Brief -
Scan the records for the word "smAbove". Copy each line that includes it.

Study material -
===
-- ==== Sys2Proof/Laws/Memory.lean ====
section
/-! SUPPORT. Laws of byte memory: every memory operation keeps the canonical form, a byte written is read back, and every other byte
stays. -/

namespace Sys2Proof.Machine

/-- The memory of the state has its canonical form. -/
abbrev MemOk (s : State) : Prop := Memory.wf s.mem = true

theorem reset_memOk : MemOk State.reset := by decide

theorem smWf_filterP {α : Type} [DecidableEq α] (d : Nat → α) (p : Nat × α → Bool) :
    ∀ (m : List (Nat × α)), smWf d m = true → smWf d (m.filter p) = true
  | [], _ => rfl
  | (k, v) :: t, h => by
    simp only [smWf, Bool.and_eq_true, decide_eq_true_eq] at h
    have ih := smWf_filterP d p t h.2
    have above : ∀ (l : List (Nat × α)), smAbove k l = true → smAbove k (l.filter p) = true := by
      intro l
      induction l with
      | nil => intro _; rfl
      | cons c l hl =>
        intro hc
        simp only [smAbove, Bool.and_eq_true, decide_eq_true_eq] at hc
        by_cases hp : p c = true
        · simp [List.filter, hp, smAbove, hc.1, hl hc.2]
        · simp [List.filter, hp, hl hc.2]
    by_cases hp : p (k, v) = true
    · simp [List.filter, hp, smWf, above t h.1.1, h.1.2, ih]
    · simp [List.filter, hp, ih]

/-! ### Bytes and words -/

theorem State.setByte_memOk (s : State) (a : Nat) (b : Byte) (h : MemOk s) : MemOk (s.setByte a b) :=
  smWf_smPut memDefault a b s.mem h

theorem State.setWord_memOk (s : State) (a : Nat) (w : Word) (h : MemOk s) : MemOk (s.setWord a w) :=
  State.setByte_memOk _ _ _ (State.setByte_memOk _ _ _ (State.setByte_memOk _ _ _ (State.setByte_memOk _ _ _ h)))

theorem writeWords_memOk : ∀ (ws : List Word) (a : Nat) (s : State), MemOk s → MemOk (writeWords a ws s)
  | [], _, _, h => h
  | w :: t, a, s, h => writeWords_memOk t (a + 4) _ (State.setWord_memOk s a w h)

theorem writeBytes_memOk : ∀ (l : List Byte) (a : Nat) (s : State), MemOk s → MemOk (writeBytes a l s)
  | [], _, _, h => h
  | b :: t, a, s, h => writeBytes_memOk t (a + 1) _ (State.setByte_memOk s a b h)

theorem zeroBytes_memOk (a n : Nat) (s : State) (h : MemOk s) : MemOk (zeroBytes a n s) := smWf_filterP memDefault _ s.mem h

theorem copyBytes_memOk (dst src n : Nat) (s : State) (h : MemOk s) : MemOk (copyBytes dst src n s) := by
  have put : ∀ (l k : List Host.Cell), smWf memDefault k = true →
      smWf memDefault (l.foldl (fun k c => smPut (memDefault (c.1 - src + dst)) (c.1 - src + dst) c.2 k) k) = true := by
    intro l
    induction l with
    | nil => intro k hk; exact hk
    | cons c l ih => intro k hk; exact ih _ (smWf_smPut memDefault _ _ k hk)
  exact put _ _ (smWf_filterP memDefault _ s.mem h)

theorem keptMem_wf (m : List Host.Cell) (h : Memory.wf m = true) : Memory.wf (keptMem m) = true := smWf_filterP memDefault _ m h

/-- A run of word writes keeps the form. -/
theorem foldl_setWord_memOk {α : Type} (a : α → Nat) (w : α → Word) : ∀ (l : List α) (s : State), MemOk s →
    MemOk (l.foldl (fun s x => s.setWord (a x) (w x)) s)
  | [], _, h => h
  | x :: t, s, h => foldl_setWord_memOk a w t _ (State.setWord_memOk s (a x) (w x) h)

/-- A run of byte writes keeps the form. -/
theorem foldl_setByte_memOk {α : Type} (a : α → Nat) (b : α → Byte) : ∀ (l : List α) (s : State), MemOk s →
    MemOk (l.foldl (fun s x => s.setByte (a x) (b x)) s)
  | [], _, h => h
  | x :: t, s, h => foldl_setByte_memOk a b t _ (State.setByte_memOk s (a x) (b x) h)

theorem storeCells_memOk (o : Option StoreOp) (s : State) (h : MemOk s) : MemOk (storeCells o s) := by
  cases o with
  | none => exact h
  | some st => exact foldl_setWord_memOk _ _ st.cells s h

/-! ### What a read gives after a write -/

/-- A byte written is read back. -/
@[simp] theorem State.byte_setByte_same (s : State) (a : Nat) (b : Byte) : (s.setByte a b).byte a = b :=
  smGet_smPut_same (memDefault a) a b s.mem

/-- Every other byte stays. -/
theorem State.byte_setByte_other (s : State) (a k : Nat) (b : Byte) (h : k ≠ a) : (s.setByte a b).byte k = s.byte k :=
  smGet_smPut_other _ _ k a b h s.mem

/-- A word write leaves every byte outside its four. -/
theorem State.byte_setWord_other (s : State) (a k : Nat) (w : Word) (h : k < a ∨ a + 4 ≤ k) : (s.setWord a w).byte k = s.byte k := by
  simp only [State.setWord]
  rw [State.byte_setByte_other _ _ _ _ (by omega), State.byte_setByte_other _ _ _ _ (by omega),
    State.byte_setByte_other _ _ _ _ (by omega), State.byte_setByte_other _ _ _ _ (by omega)]

/-- A word written is read back. -/
@[simp] theorem State.word_setWord_same (s : State) (a : Nat) (w : Word) : (s.setWord a w).word a = w := by
  have b0 : (s.setWord a w).byte a = BitVec.ofNat 8 w.toNat := by
    simp only [State.setWord]
    rw [State.byte_setByte_other _ _ _ _ (by omega), State.byte_setByte_other _ _ _ _ (by omega),
      State.byte_setByte_other _ _ _ _ (by omega), State.byte_setByte_same]
  have b1 : (s.setWord a w).byte (a + 1) = BitVec.ofNat 8 (w.toNat / 256) := by
    simp only [State.setWord]
    rw [State.byte_setByte_other _ _ _ _ (by omega), State.byte_setByte_other _ _ _ _ (by omega), State.byte_setByte_same]
  have b2 : (s.setWord a w).byte (a + 2) = BitVec.ofNat 8 (w.toNat / 65536) := by
    simp only [State.setWord]
    rw [State.byte_setByte_other _ _ _ _ (by omega), State.byte_setByte_same]
  have b3 : (s.setWord a w).byte (a + 3) = BitVec.ofNat 8 (w.toNat / 16777216) := by
    simp only [State.setWord]
    rw [State.byte_setByte_same]
  have hw := w.isLt
  simp only [State.word, b0, b1, b2, b3, wd, BitVec.toNat_ofNat]
  apply BitVec.eq_of_toNat_eq
  rw [BitVec.toNat_ofNat]
  omega

/-- Writing words leaves every byte outside their range. -/
theorem writeWords_byte_other : ∀ (ws : List Word) (a k : Nat) (s : State), (k < a ∨ a + 4 * ws.length ≤ k) →
    (writeWords a ws s).byte k = s.byte k
  | [], _, _, _, _ => rfl
  | w :: t, a, k, s, h => by
    simp only [List.length_cons] at h
    rw [writeWords, writeWords_byte_other t (a + 4) k _ (by omega), State.byte_setWord_other _ _ _ _ (by omega)]

/-- Writing bytes leaves every byte outside their range. -/
theorem writeBytes_byte_other : ∀ (l : List Byte) (a k : Nat) (s : State), (k < a ∨ a + l.length ≤ k) →
    (writeBytes a l s).byte k = s.byte k
  | [], _, _, _, _ => rfl
  | b :: t, a, k, s, h => by
    simp only [List.length_cons] at h
    rw [writeBytes, writeBytes_byte_other t (a + 1) k _ (by omega), State.byte_setByte_other _ _ _ _ (by omega)]

/-! ### The eMRAM -/

theorem State.setReg_mem (s : State) (a : Nat) (v : Word) : (s.setReg a v).mem = s.mem := rfl
theorem State.setF_mem (s : State) (f : Fld) (v : Nat) : (s.setF f v).mem = s.mem := State.setReg_mem _ _ _

/-- A fold whose every step leaves memory leaves memory. -/
theorem foldl_mem {α : Type} (f : State → α → State) (h : ∀ t x, (f t x).mem = t.mem) : ∀ (l : List α) (s : State), (l.foldl f s).mem = s.mem
  | [], _ => rfl
  | x :: t, s => (foldl_mem f h t (f s x)).trans (h s x)

theorem countChainG_mem : ∀ (fuel g k : Nat) (s : State), (countChainG fuel g k s).mem = s.mem
  | 0, _, _, _ => rfl
  | n + 1, g, k, s => by
    simp only [countChainG]
    split
    · rw [countChainG_mem n]; rfl
    · rfl

theorem countG_mem (evt k : Nat) (s : State) : (countG evt k s).mem = s.mem := by
  unfold countG
  split
  · rfl
  · refine foldl_mem _ (fun t x => ?_) _ s
    split
    · exact countChainG_mem _ _ _ t
    · rfl

theorem startReplace_mem (row : Nat) (s : State) : (startReplace row s).mem = s.mem := by
  unfold startReplace
  by_cases h : s.fab.replacing.contains row = true
  · rw [if_pos h]
  · rw [if_neg h]
    by_cases h : s.getF MRAM_STAT.SPARES ≤ s.fab.replacing.length
    · rw [if_pos h]
      by_cases h : s.fab.worn.contains row = true
      · rw [if_pos h]
      · rw [if_neg h]; rfl
    · rw [if_neg h, State.setF_mem]; rfl

theorem wearBump_mem (row k : Nat) (s : State) : (wearBump row k s).2.mem = s.mem := by
  simp only [wearBump]
  split <;> split
  all_goals first
    | rfl
    | (rw [startReplace_mem]; rfl)

theorem wearAdd_mem (row k : Nat) (s : State) : (wearAdd row k s).mem = s.mem := by
  simp only [wearAdd]
  split
  · exact wearBump_mem _ _ _
  · split
    · rw [wearBump_mem, countG_mem, wearBump_mem]
    · rw [wearBump_mem, countG_mem, wearBump_mem, countG_mem, wearBump_mem]

theorem mramDword_memOk (off : Nat) (lo hi : Word) (s : State) (h : MemOk s) : MemOk (mramDword off lo hi s) := by
  simp only [mramDword]
  split
  · exact h
  · have e := (wearAdd_mem (off / 4096) 1 (countG 0x32 1 ((s.setWord (mramBase + off) lo).setWord (mramBase + off + 4) hi))).trans
      (countG_mem 0x32 1 _)
    unfold MemOk
    rw [e]
    exact State.setWord_memOk _ _ _ (State.setWord_memOk _ _ _ h)

theorem mramWrite_memOk (off : Nat) (ws : List Word) (s : State) (h : MemOk s) : MemOk (mramWrite off ws s) := by
  induction off, ws, s using mramWrite.induct with
  | case1 => simpa [mramWrite] using h
  | case2 off s x => simpa [mramWrite] using mramDword_memOk off x _ s h
  | case3 off s x y t ih => simpa [mramWrite] using ih (mramDword_memOk off x y s h)

/-- A fold whose every step keeps the form of memory keeps it. -/
theorem foldl_memOk {α : Type} (f : State → α → State) (h : ∀ t x, MemOk t → MemOk (f t x)) :
    ∀ (l : List α) (s : State), MemOk s → MemOk (l.foldl f s)
  | [], _, hs => hs
  | x :: t, s, hs => foldl_memOk f h t (f s x) (h s x hs)

theorem mramErase_memOk (off n : Nat) (s : State) (h : MemOk s) : MemOk (mramErase off n s) := by
  refine foldl_memOk _ (fun t i ht => ?_) _ s h
  dsimp only
  split
  · exact ht
  · have e : ∀ (r a : Nat), (wearAdd r 512 (countG 0x32 512 (zeroBytes a 4096 t))).mem = (zeroBytes a 4096 t).mem :=
      fun r a => (wearAdd_mem _ _ _).trans (countG_mem _ _ _)
    unfold MemOk
    rw [e]
    exact zeroBytes_memOk _ _ t ht

end Sys2Proof.Machine
end

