theorem KeepsForm.entryEffect {n e x} (h : KeepsForm s t) : KeepsForm s (Machine.entryEffect n e x t) := by
  unfold Machine.entryEffect
  split
  · exact h.foldl (fun h => h.moveIn)
  · exact h.foldl (fun h => h.moveOut)
  · exact h.notifyTask
  · exact h.foldl (fun h => h.moveLine)
  · exact h.foldl (fun h => h.moveLine)
  · exact h.foldl (fun h => h.moveIn)
  · exact h.foldl (fun h => h.moveBuf)
  · exact h

theorem KeepsForm.listLanded {n k} (h : KeepsForm s t) : KeepsForm s (Machine.listLanded n k t) := by
  unfold Machine.listLanded
  split
  · exact h.enterReady
  · exact h.completeTask
  · exact .ite h.enterReady h

theorem KeepsForm.storeCells {o} (h : KeepsForm s t) : KeepsForm s (Machine.storeCells o t) := by
  unfold Machine.storeCells
  split
  · exact h
  · exact h.foldl (fun h => h.setWord)

theorem KeepsForm.flushStores {e} (h : KeepsForm s t) : KeepsForm s (Machine.flushStores e t) := by
  unfold Machine.flushStores
  exact (((h.storeCells.storeCells.foldl (fun h => h.storeCells)).foldl (fun h => h.storeCells)).foldl (fun h => h.storeCells)).onEngine

theorem KeepsForm.vacate {e} (h : KeepsForm s t) : KeepsForm s (Machine.vacate e t) :=
  .ite h.flushStores.onBank.onEngine.onEngine h.flushStores.onBank.onEngine.setF

theorem KeepsForm.addLoad {le k} (h : KeepsForm s t) : KeepsForm s (Machine.addLoad le k t) := h.onCs

theorem KeepsForm.startOuts {n} (h : KeepsForm s t) : KeepsForm s (Machine.startOuts n t) :=
  h.foldl (fun h => h.foldl (fun h => h.delivered))

theorem KeepsForm.chargeTask {n k} (h : KeepsForm s t) : KeepsForm s (Machine.chargeTask n k t) := h.onTask.addLoad

theorem KeepsForm.endRunning {e n stopped} (h : KeepsForm s t) : KeepsForm s (Machine.endRunning e n stopped t) :=
  h.vacate.onTask.outputsDue.serveStaging.afterEnd

theorem KeepsForm.withdraw {n} (h : KeepsForm s t) : KeepsForm s (Machine.withdraw n t) := h.unready.onCs.onEng

theorem KeepsForm.quarantine {n} (h : KeepsForm s t) : KeepsForm s (Machine.quarantine n t) := h.onTask

theorem KeepsForm.overrun {n} (h : KeepsForm s t) : KeepsForm s (Machine.overrun n t) := by
  unfold Machine.overrun
  refine .onTask (.incF (.raise (.foldl (.withdraw ?_) (fun h => h.concealEntry))))
  split
  · refine .ite ?_ ?_
    · exact h.onTask.vacate.countE
    · split
      · exact .ite h h.onTask
      · exact h
  · exact h

theorem KeepsForm.checkAll (h : KeepsForm s t) : KeepsForm s (Machine.checkAll t) := h.foldl (fun h => h.check)

theorem KeepsForm.setArmed {n} (h : KeepsForm s t) : KeepsForm s (Machine.setArmed n t) := h.onTask

theorem KeepsForm.notifyArmed {n} (h : KeepsForm s t) : KeepsForm s (Machine.notifyArmed n t) := .ite h.onTask h

theorem KeepsForm.concealAtBoundary {n} (h : KeepsForm s t) : KeepsForm s (Machine.concealAtBoundary n t) :=
  h.onTask.foldl (fun h => .ite h.notifyArmed h.concealEntry)

theorem KeepsForm.joinReady {n} (h : KeepsForm s t) : KeepsForm s (Machine.joinReady n t) := h.onTask.onCs.notePeak

theorem KeepsForm.stageArmed {n} (h : KeepsForm s t) : KeepsForm s (Machine.stageArmed n t) := .ite (.ite h.joinReady h.issueList) h

theorem KeepsForm.armTasks {ns} (h : KeepsForm s t) : KeepsForm s (Machine.armTasks ns t) :=
  (((h.foldl (fun h => h.setArmed)).foldl (fun h => h.concealAtBoundary)).foldl (fun h => h.stageArmed)).serveStaging.checkAll

theorem KeepsForm.armDue (h : KeepsForm s t) : KeepsForm s (Machine.armDue t) := h.armTasks

theorem KeepsForm.armBoundary (h : KeepsForm s t) : KeepsForm s (Machine.armBoundary t) := .ite h.onCs.armDue h

theorem KeepsForm.rearmTasks {ns} (h : KeepsForm s t) : KeepsForm s (Machine.rearmTasks ns t) :=
  ((h.foldl (fun h => h.withdraw.onTask)).foldl (fun h => h.stageArmed)).serveStaging.checkAll

theorem KeepsForm.saveKept {e} (h : KeepsForm s t) : KeepsForm s (Machine.saveKept e t) := h.onEngine

theorem KeepsForm.setAside {e n st} (h : KeepsForm s t) : KeepsForm s (Machine.setAside e n st t) :=
  h.flushStores.saveKept.branch (fun h => h.onTask.onEngine.onCs.notePeak) (fun h => h.onTask.onEngine)

theorem KeepsForm.startTask {e n wait} (h : KeepsForm s t) : KeepsForm s (Machine.startTask e n wait t) :=
  (KeepsForm.onTask (.ite h.setF.onBank.onEngine h.setF.onBank.onEngine.onTask)).setF.setF.addLoad.countE

theorem KeepsForm.showAdmit (h : KeepsForm s t) : KeepsForm s (Machine.showAdmit t) := h.foldl (fun h => h.setF)

/-! ### Releases -/

theorem KeepsForm.fadeBuses (h : KeepsForm s t) : KeepsForm s (Machine.fadeBuses t) := by
  unfold Machine.fadeBuses
  split
  · exact h
  · exact h.foldl (fun h => .ite h.onStage.onStage h)

/-! ### Serial ports -/

theorem KeepsForm.onPort {p f} (h : KeepsForm s t) : KeepsForm s (Machine.onPort p f t) := h.onSp

theorem KeepsForm.onGroup {g f} (h : KeepsForm s t) : KeepsForm s (Machine.onGroup g f t) := h.onSp

theorem KeepsForm.showLock {p} (h : KeepsForm s t) : KeepsForm s (Machine.showLock p t) := h.setF

theorem KeepsForm.spCfg {n} (h : KeepsForm s t) : KeepsForm s (Machine.spCfg n t) := h.raise

theorem KeepsForm.writePortCfg {p off v} (h : KeepsForm s t) : KeepsForm s (Machine.writePortCfg p off v t) := .ite h.setReg h.spCfg

theorem KeepsForm.cgApply {g w} (h : KeepsForm s t) : KeepsForm s (Machine.cgApply g w t) :=
  .ite (.ite h.setReg.claimPins.onGroup.setF.setF.setF.setF.onGroup h.setReg.claimPins.onGroup.setF) (.ite
    h.setReg.releasePin.releasePin.setF.setF.setF.onGroup h.setReg)

theorem KeepsForm.cgRefused {g st} (h : KeepsForm s t) : KeepsForm s (Machine.cgRefused g st t) := .ite h.raise h.spCfg

theorem KeepsForm.writeCg {g v} (h : KeepsForm s t) : KeepsForm s (Machine.writeCg g v t) := .ite h.cgApply h.cgRefused

theorem KeepsForm.clearRatechg {g} (h : KeepsForm s t) : KeepsForm s (Machine.clearRatechg g t) := h.setF.onGroup

theorem KeepsForm.writeMask {p out late v} (h : KeepsForm s t) : KeepsForm s (Machine.writeMask p out late v t) :=
  .ite h.spCfg (.ite h.setF.setF.onPort h.setF.setF.onPort)

theorem KeepsForm.showLat {p phi} (h : KeepsForm s t) : KeepsForm s (Machine.showLat p phi t) := h.setF.setF

theorem KeepsForm.portRelease {p} (h : KeepsForm s t) : KeepsForm s (Machine.portRelease p t) := .ite h (.ite h.onPort h.onPort)

theorem KeepsForm.startDir {p out phi} (h : KeepsForm s t) : KeepsForm s (Machine.startDir p out phi t) :=
  .ite h (.ite (.ite h.setF.raise h.setF) ((KeepsForm.ite (KeepsForm.onPort (.ite h.setF.claimPin h.setF)).setF (.ite h.setF.claimPin
    h.setF)).branch (fun h => h.showLat.setF.onPort.portRelease.showLock) (fun h => h.showLat.setF.onCs.onPort.onPort.showLock)))

theorem KeepsForm.stopDir {p out} (h : KeepsForm s t) : KeepsForm s (Machine.stopDir p out t) :=
  .ite (.ite h.setF h.setF.setF.onPort.releasePin.out.showLock) (.ite h.setF h.setF.setF.onPort.releasePin.showLock)

theorem KeepsForm.actPort {p start phi} (h : KeepsForm s t) : KeepsForm s (Machine.actPort p start phi t) :=
  h.onPort.foldl (fun h => .ite h.startDir h.stopDir)

theorem KeepsForm.playNext {p due recs fuel} (h : KeepsForm s t) : KeepsForm s (Machine.playNext p due recs fuel t) := by
  induction fuel generalizing recs t with
  | zero => unfold Machine.playNext; exact h.onPort.incF
  | succ n ih =>
    cases recs with
    | nil => unfold Machine.playNext; exact h.onPort.incF
    | cons r l => unfold Machine.playNext; exact .ite h.onPort.incF (.ite h.onPort.setF (.ite (ih h.setF.incF) h.onPort.incF))

theorem KeepsForm.playBlock {p due recs} (h : KeepsForm s t) : KeepsForm s (Machine.playBlock p due recs t) := .ite h.playNext h

theorem KeepsForm.captureBlock {p frames} (h : KeepsForm s t) : KeepsForm s (Machine.captureBlock p frames t) := by
  unfold Machine.captureBlock
  dsimp only
  refine .ite ?_ ?_
  · exact h
  · refine .ite ?_ ?_
    · exact h.incF
    · split
      · exact h.out.incF.setF.onPort.setF.setF
      · exact h.out.incF.setF

theorem KeepsForm.portBlock {p recs} (h : KeepsForm s t) : KeepsForm s (Machine.portBlock p recs t) :=
  .ite h h.setF.onPort.captureBlock.incW.onPort.playBlock

theorem KeepsForm.execPortBlock {p recs} (h : KeepsForm s t) : KeepsOut s (Machine.execPortBlock p recs t) :=
  KeepsForm.finish (.ite h.portBlock h)

theorem KeepsForm.execPortStartAct {p phi recs} (h : KeepsForm s t) : KeepsOut s (Machine.execPortStartAct p phi recs t) :=
  KeepsForm.finish (.ite (.ite h.actPort.playBlock h.actPort) h)

theorem KeepsForm.execPortStopAct {p} (h : KeepsForm s t) : KeepsOut s (Machine.execPortStopAct p t) :=
  KeepsForm.finish (.ite h.actPort h)

theorem KeepsForm.stopPorts (h : KeepsForm s t) : KeepsForm s (Machine.stopPorts t) := h.foldl (fun h => h.stopDir.stopDir.onPort)

theorem KeepsForm.applyMasks {p} (h : KeepsForm s t) : KeepsForm s (Machine.applyMasks p t) := h.onPort.setF.setF

theorem KeepsForm.inSample {p c oldMask good slots} (h : KeepsForm s t) : KeepsForm s (Machine.inSample p c oldMask good slots t).2 := by
  unfold Machine.inSample
  dsimp only
  refine .iteSnd ?_ ?_
  · exact h
  · refine .iteSnd ?_ ?_
    · exact h
    · split
      · exact h.delivered
      · exact h.concealSamples

theorem KeepsForm.frameIn {p oldMask good slots} (h : KeepsForm s t) : KeepsForm s (Machine.frameIn p oldMask good slots t) := by
  unfold Machine.frameIn
  refine .ite h.onPort ?_
  extract_lets master t1 r f t2
  have h1 : KeepsForm s t1 := .ite h.setF h
  have h2 : KeepsForm s t2 := .foldl_snd h1 fun h => h.inSample
  exact h2.onPort

theorem KeepsForm.frameOut {p oldMask} (h : KeepsForm s t) : KeepsForm s (Machine.frameOut p oldMask t) := by
  unfold Machine.frameOut
  refine .ite h ?_
  extract_lets u n lost lead r t1
  have h1 : KeepsForm s t1 := by
    unfold t1 r
    refine .iteSnd h (.iteSnd (.iteSnd h.pair ?_) h)
    split
    exact h.freshN.of_snd ‹_›
  split
  rename_i clips t2 e2
  have h2 : KeepsForm s t2 := .of_snd (.iteSnd h1.freshN h1.pair) e2
  exact (h2.onPort.branch (fun h => h.setF) id).incF.out

theorem KeepsForm.framePort {p good slots} (h : KeepsForm s t) : KeepsForm s (Machine.framePort p good slots t) := by
  unfold Machine.framePort
  exact (KeepsForm.onPort (.ite h.applyMasks h.applyMasks.incF)).frameIn.frameOut

theorem KeepsForm.slipPort {x} (h : KeepsForm s t) : KeepsForm s (Machine.slipPort x t) :=
  .ite h (KeepsForm.incF (.ite h.onPort h.onPort)).raise

theorem KeepsForm.rangeFrame {p} (h : KeepsForm s t) : KeepsForm s (Machine.rangeFrame p t) := by
  unfold Machine.rangeFrame
  exact h.onPort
===
Solution to the exercise -
    have above : ∀ (l : List (Nat × α)), smAbove k l = true → smAbove k (l.filter p) = true := by
        simp only [smAbove, Bool.and_eq_true, decide_eq_true_eq] at hc
        · simp [List.filter, hp, smAbove, hc.1, hl hc.2]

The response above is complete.